Many cameras aside, the Galaxy A9 is a relatively capable mid-range phablet featuring a 6.3-inch FHD+ screen, a 3,800mAh battery, up to 8GB of RAM, and Qualcomm’s new Snapdragon 710 chip, as well as 128GB of flash storage space. Samsung is hoping the Android 8.0 Oreo-powered smartphone will help it increase its competitiveness in markets where Chinese rivals such as Xiaomi and OPPO have been undercutting it for years. While that struggle started in Europe only recently, it has been ongoing in markets such as India and China for years, with Samsung already loosing essentially its entire foothold in the latter.
Earlier this year, imaging experts at DxOMark told AndroidHeadlines that handsets with three and more cameras on the back will undoubtedly become much more widespread moving forward as such setups are the most obvious solution to the issue of continuing annual camera improvements without making contemporary mobile devices bulkier. Given how the global smartphone market is currently stagnating in terms of shipments, camera manufacturers are also aggressively lobbying for multi-sensor systems as the trend of embracing them would allow them to keep growing even as smartphone demand grinds to a halt.
Impact: What the new ad doesn’t say is that the Galaxy A9 is still essentially a mid-ranger and that the main reason it features four back cameras is so that the company can say it has four back cameras. Namely, for most intents and purposes, the handset sports a conventional trio of modules – a 24-megapixel sensor with a regular f/1.7 lens, a 10-megapixel sensor supported by an f/2.4 wide-angle lens, and an 8-megapixel sensor sitting behind another f/2.4 piece of glass, albeit of the telephoto variety. This is essentially the same setup used by the newly announced LG V40 ThinQ flagship, albeit it delivers worse results given how the Galaxy A9 is still a mid-ranger and hence comes with lesser-quality parts. The fourth camera is just a 5-megapixel module using an f/2.2 lens that Samsung refers to as a “depth sensor.” In other words, it exists solely to help create a low-quality bokeh effect, something that any of the other two supporting cameras would already be capable of doing.

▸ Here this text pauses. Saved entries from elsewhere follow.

/-- Runs VCONVERT. -/
def runVconvert (s : State) (c : QCmd) (cl : Clause) (flt : Option HwFault) : Run :=
  let w := c.word
  let n := cl.unit
  let k := countOf w
  let fa := bits w 128 4
  let fd := bits w 136 4
  let op := cb w 18 1
  let va := cb w 4 4
  let vd := cb w 12 4
  let ok (f : Nat) : Bool := isWide f || f == fmI32
  decoded s ([(decide (op > 1), 0x01, 0)] ++ vecChecks w vecFields ++
      [(if op = 1 then fa != fmBit else !ok fa, 0x03, fa), (if op = 1 then !isFloat fd else !ok fd, 0x03, fd),
       spillCheck va fa true, spillCheck vd fd true])
    (vecBoarded s cl n [vecOpnd va (packedBytes fa k) false true, vecOpnd vd (packedBytes fd k) true true]
      [(vd, packedBytes fd k)] [(va, packedBytes fa k, true)]
      (fun h =>
        let a := (s.ctx n).readElems va fa k
        let d := (mapPut (fun i cv => convertElem op fa fd (a.getD i 0) cv) k (s.cvOf n .vector w)).1
        laneCheck (vecRate [fa, fd]) k (fun e => specialAt fa a e || specialAt fd d e) h) flt fun flt =>
      (let m := faultLim flt (vecRate [fa, fd]) k
       let a := (s.ctx n).readElems va fa k
       let r := mapPut (fun i cv => convertElem op fa fd (a.getD i 0) cv) m (s.cvOf n .vector w)
       vecEnd ((s.putLocal n vd fd r.1).saveCv n c.seq r.2) n cl m m flt))

/-- VCONVERT (R220). -/
def execVconvert (n : Nat) (flt : Option HwFault) (s : State) : Host.Outcome State Fault Refusal :=
  finish s (s.issue ⟨.vector, n⟩ (isOp 0x37) flt runVconvert)

end Sys2Proof.Machine
end

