-- ==== Sys2Proof/Machine/Update.lean ====
section
/-! DEFINITION. The conjugator slices: recipes (R257 to R261), COMMIT and the working copies (R262 to R265), the two
versions of a retained shard (R337, R340), EXPORT (R267, R268) and the replay of a COMMIT (R265). -/

namespace Sys2Proof.Machine

/-! ### Slices -/

/-- Slice `sl`. -/
def State.slice (s : State) (sl : Nat) : Slice := (s.slices[sl]?).getD (Slice.reset sl)

/-- The slice that holds the row whose record is at an address: that of its page's stack; none where the page rests on no stack (R20,
R256). -/
def State.rowSlice (s : State) (j addr : Nat) : Option Nat :=
  (s.physOf j addr).bind fun a => if a < t1Base then some (frameStack (a / 65536)) else none

/-- What the controller meets in a slice's access of `n` bytes; a fourth failure ends the command (R304). -/
def sliceAccess (s : State) (j addr n : Nat) (a : MemAccess) (k : State → Run) : Run :=
  let t := s.accessAt j addr n a
  if a.retries > 3 then Run.refuse t 0x30 addr else k t

/-- Whether a queue still holds a command. -/
def Queue.hasCmd (Q : Queue) (seq idx : Nat) : Bool :=
  Q.cmds.any (fun c => c.seq == seq && c.idx == idx) || Q.unread.any fun u => u.1 == seq && u.2 ≤ idx

/-- Whether slice `sl` is the last one to run a command of an UPDATE clause. -/
def State.lastSlice (s : State) (sl : Nat) (c : QCmd) : Bool :=
  (List.range 12).all fun k => k == sl || match s.queue ⟨.update, k⟩ with
    | some Q => !Q.hasCmd c.seq c.idx
    | none => true

/-- Index across the die of a slice's first lane; they follow those of the phrases (log 19). -/
def sliceLane (sl : Nat) : Nat := 4096 + 64 * sl

/-- The LFSRs of a slice for a job, loaded at the job's creation; a slice that has lost them loads them from lane_seed anew (R48;
DESIGN CHOICE, log 19). -/
def State.sliceLanes (s : State) (sl j : Nat) : Lanes :=
  (((s.slice sl).lfsr.find? (·.1 == j)).map (·.2)).getD (Lanes.load (s.reg (K.laneSeed j)) (sliceLane sl))

/-- The conversion unit of a slice for a job: working copies saturate (R264). -/
def State.sliceCv (s : State) (sl j mode : Nat) : Cv where
  mode := mode
  sat := true
  lfsr := s.sliceLanes sl j
  first := 0
  lanes := 64
  free := s.free
  n := 0
  ovf := false
  nf := false

/-- The slice's LFSRs of a job as a conversion unit left them. -/
def State.saveSliceCv (s : State) (sl j : Nat) (c : Cv) : State :=
  s.modSlice sl fun x => { x with lfsr := (j, c.lfsr) :: x.lfsr.filter (·.1 != j) }

/-- At the start of a COMMIT each LFSR of the job is XORed with the set's seed (R48). -/
def Cv.stir (c : Cv) (seed : Nat) : Cv :=
  { c with lfsr := (List.range 64).foldl (fun m i => m.put i (m.get i ^^^ seed)) c.lfsr }

/-! ### Recipes (R257 to R261) -/

/-- The instructions of a job's slot. -/
def Slice.recipe (x : Slice) (j slot : Nat) : Option (List Nat) :=
  (x.recipes.find? fun r => r.1 == j && r.2.1 == slot).map (·.2.2)

/-- The bytes of a slice's recipe store that a job's slot takes (R257, R414; the layout is a DESIGN CHOICE, log 85). -/
def recipeWords (j slot : Nat) : Words := (0x10, 96 * (16 * j + slot), 96)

Such single-purpose sensors have been a popular choice among select Chinese manufacturers jumping on the dual-camera bandwagon over the last several years as they provided them with an inexpensive way to deliver devices that technically have two rear cameras, though the overall quality of their photographs would rarely be indicative of the presence of an extra lens. Samsung essentially did the same thing with the Galaxy A9, with the only difference being the final camera count.
Due to that state of affairs, the Galaxy A9 is unlikely to start a global trend of quadruple-camera setups being embraced by more manufacturers — even though such setups will eventually become widespread — because it hardly broke major new ground with its latest Android mid-ranger. Still, after losing the triple-camera race to Huawei, the firm apparently felt the need to at least be the first to deliver a four-lens mobile system, which makes the Galaxy A9 more of a marketing tool for the Galaxy brand than a product that Samsung actually expects will be a top seller in its price range, making any commercial success it achieves just a bonus. Given that strategy, it’s unlikely that even Samsung itself will be embracing quadruple-camera setup at a significant scale next year, with most reports suggesting that its top 2019 models — the Galaxy S10 and Galaxy Note 10 ranges — will instead be sporting no more than three cameras on their rear sides.